In total, there were six transactions made with a total value of US$882,256 between the group and S-Com HK in the financial year of 2010. 

However, Tan did not disclose these transactions to the group. The offences were discovered during investigations by the Commercial Affairs Department into separate offences committed by the management of T2000.

Poo was fined S$20,000 in June for his role in the offences.


Deputy Public Prosecutor Tan Ee Kuan asked for a fine of at least S$90,000, saying that Tan was more culpable than his co-accused Poo as he attended meetings where the issue of whether Trek 2000 had entered into any interested person transactions was raised and discussed.
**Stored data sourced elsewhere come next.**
-- ==== Sys2Proof/Machine/State.lean ====
section
/-!
DEFINITION. The state of the TV-4860 as plain data, chapter by chapter, and the state after power-on reset.
Registers that hold a plain value stand in the sparse map `State.regs`, keyed by their MW0 offset (R437); an
unlisted register holds its reset value (`Machine/Regs.lean`). Registers that report live state are computed
from it when read.
-/
namespace Sys2Proof.Machine

/-- Why the machine could stop with a fault. NOTHING RAISES ONE: every command of the spec has an effect on
every state, so the type has no element. Safe: no behaviour is cut short. -/
inductive Fault
  deriving DecidableEq, Repr

/-- Why a command could be refused. -/
inductive Refusal
  /-- Raised by `exec` alone, for a command that has no meaning yet (its mnemonic). Safe. -/
  | notModelled (mnemonic : String)
  deriving DecidableEq, Repr

/-! ### Memories -/

/-- A range of addresses whose unlisted bytes read as 0 (epoch 0) or as free bytes (any other epoch). -/
structure Region where
  lo : Nat
  hi : Nat
  epoch : Nat
  deriving DecidableEq, Repr

/-- A byte memory: listed cells, addresses strictly rising, and the regions that say what an unlisted
address reads as, newest first. -/
structure Mem where
  cells : List Host.Cell := []
  regions : List Region := []
  deriving DecidableEq, Repr

/-! ### Error log (R565 to R571) -/

/-- A line-clock value as a record carries it: line and phase in the layout of LC_NOW_LO, and the frame. -/
structure Stamp where
  lp : Nat := 0
  frame : Nat := 0
  deriving DecidableEq, Repr

/-- One record of the error log (R567). -/
structure LogRec where
  code : Nat
  sev : Nat
  plane : Nat
  tag : Nat
  seq : Nat
  stamp : Stamp
  unitKind : Nat
  unit : Nat
  queue : Option Nat
  owner : Nat
  dieLo : Nat
  dieHi : Nat
  detail : List Nat
  deriving DecidableEq, Repr

/-- The error log: held records oldest first, the next SEQ (R566), the records dropped or displaced since
the last 0x01 record with the lowest SEQ among them (R570), those dropped since the last read (R571), and
ERRLOG_CONFIG.SEVERITY (R569). -/
structure ErrLog where
  recs : List LogRec := []
  seq : Nat := 0
  lost : Nat := 0
  lostLow : Nat := 0
  lostSinceRead : Nat := 0
  severity : Nat := 2
  deriving DecidableEq, Repr

/-! ### Line clock (R48 to R72) -/

/-- LC_STATUS.STATE (R85). -/
inductive LcMode
  | locked | acquiring | freewheel
  deriving DecidableEq, Repr

/-- The line-clock unit. Times are counts of the 64-bit wake-oscillator counter (R85); a time in 256ths
carries the 8 fraction bits of LC_LPERIOD. -/
structure LineClock where
  mode : LcMode := .locked
  acqCount : Nat := 0
  /-- Frame number, 32 bits (R50). -/
  frame : Nat := 0
  /-- Line number, 0 to 65,535 (R48). -/
  line : Nat := 0
  /-- Wake count of the last frame edge, accepted or freewheel (R85). -/
  edgeAt : Nat := 0
  /-- Time of the last line tick or frame edge, in 256ths of a wake cycle. -/
  tickAt : Nat := 0
  /-- Reference edge of R61; none after a source change (R55) or wake (R558) until the first edge. -/
  refAt : Option Nat := some 0
  /-- Whether the last frame edge was an accepted edge of the source in force, so that the next gives a period. -/
  edgeAccepted : Bool := true
  /-- Accepted frame periods since the last lock, newest first, at most 4 (R64). -/
  periods : List Nat := []
  /-- LC_FPERIOD and LC_LPERIOD (R64). -/
  fperiod : Nat := 8000000
  lperiod : Nat := 7111 * 256
  /-- Wake count of the unit's own next frame edge, internal or freewheel. -/
  nextEdgeAt : Nat := 16667 * 480
  /-- The expected last line E of the frame (R602). -/
  lastLine : Nat := 1124
  /-- The line period C in 1/256 ACLK cycles sent to the engines (R70). -/
  cLine : Nat := 7111 * 256
  /-- Camera header measurement of the frame in progress: headers seen, first and last header time (R53). -/
  hdrCount : Nat := 0
  hdrFirst : Nat := 0
  hdrLast : Nat := 0
  /-- Whether the frame in progress was not LOCKED at some time (R178), and the same of the frame before. -/
  notLocked : Bool := false
  prevNotLocked : Bool := false
  /-- The frame before ended early because lock was regained (R66). -/
  prevCut : Bool := false
  /-- Frame-sync output: pin at its active level, and line ticks left of the pulse (R69). -/
  fsoActive : Bool := false
  fsoLeft : Nat := 0
  /-- Occurrences in the frame in progress, with the stamp of the first (R81): 0x32 and 0x33. -/
  fastInFrame : Nat := 0
  fastStamp : Stamp := {}
  glitchInFrame : Nat := 0
  glitchStamp : Stamp := {}
  /-- Whether the unit is powered (R68). -/
  powered : Bool := true
  /-- The LC_SRC word in force, and whether a written one waits for the next cycle (R55). -/
  src : Nat := 3
  srcDue : Bool := false
  deriving DecidableEq, Repr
He also saw statements where the phrase "no IPTs for the period under review" was included in meeting minutes and circulated to him, but did not disclose his son's shareholding.

Defence lawyer Daniel Cai of Drew & Napier asked instead for a fine of S$40,000, saying that his client's charges were "under the least culpable limbs" of the act.

He said Tan should receive "identical sentences" as his co-accused Poo because they were both senior executives.

He added that Tan had entered a "timely plea of guilt" and did not have any personal gain from the transactions, which had been entered into "for the company's benefit".

Tan had also taken steps to immediately remedy procedures afterwards and has no prior convictions.

The judge agreed with prosecutors that Tan could be sentenced on a scale higher than that for Poo, noting that he faces more charges and has a higher degree of culpability.

Tan will return to court next month for other charges, mostly for falsification of accounts by making false entries in the company's financial statements.

He could have been jailed for up to seven years, fined up to S$250,000 or both for each charge of failing to disclose transactions by interested persons under the Securities and Futures Act.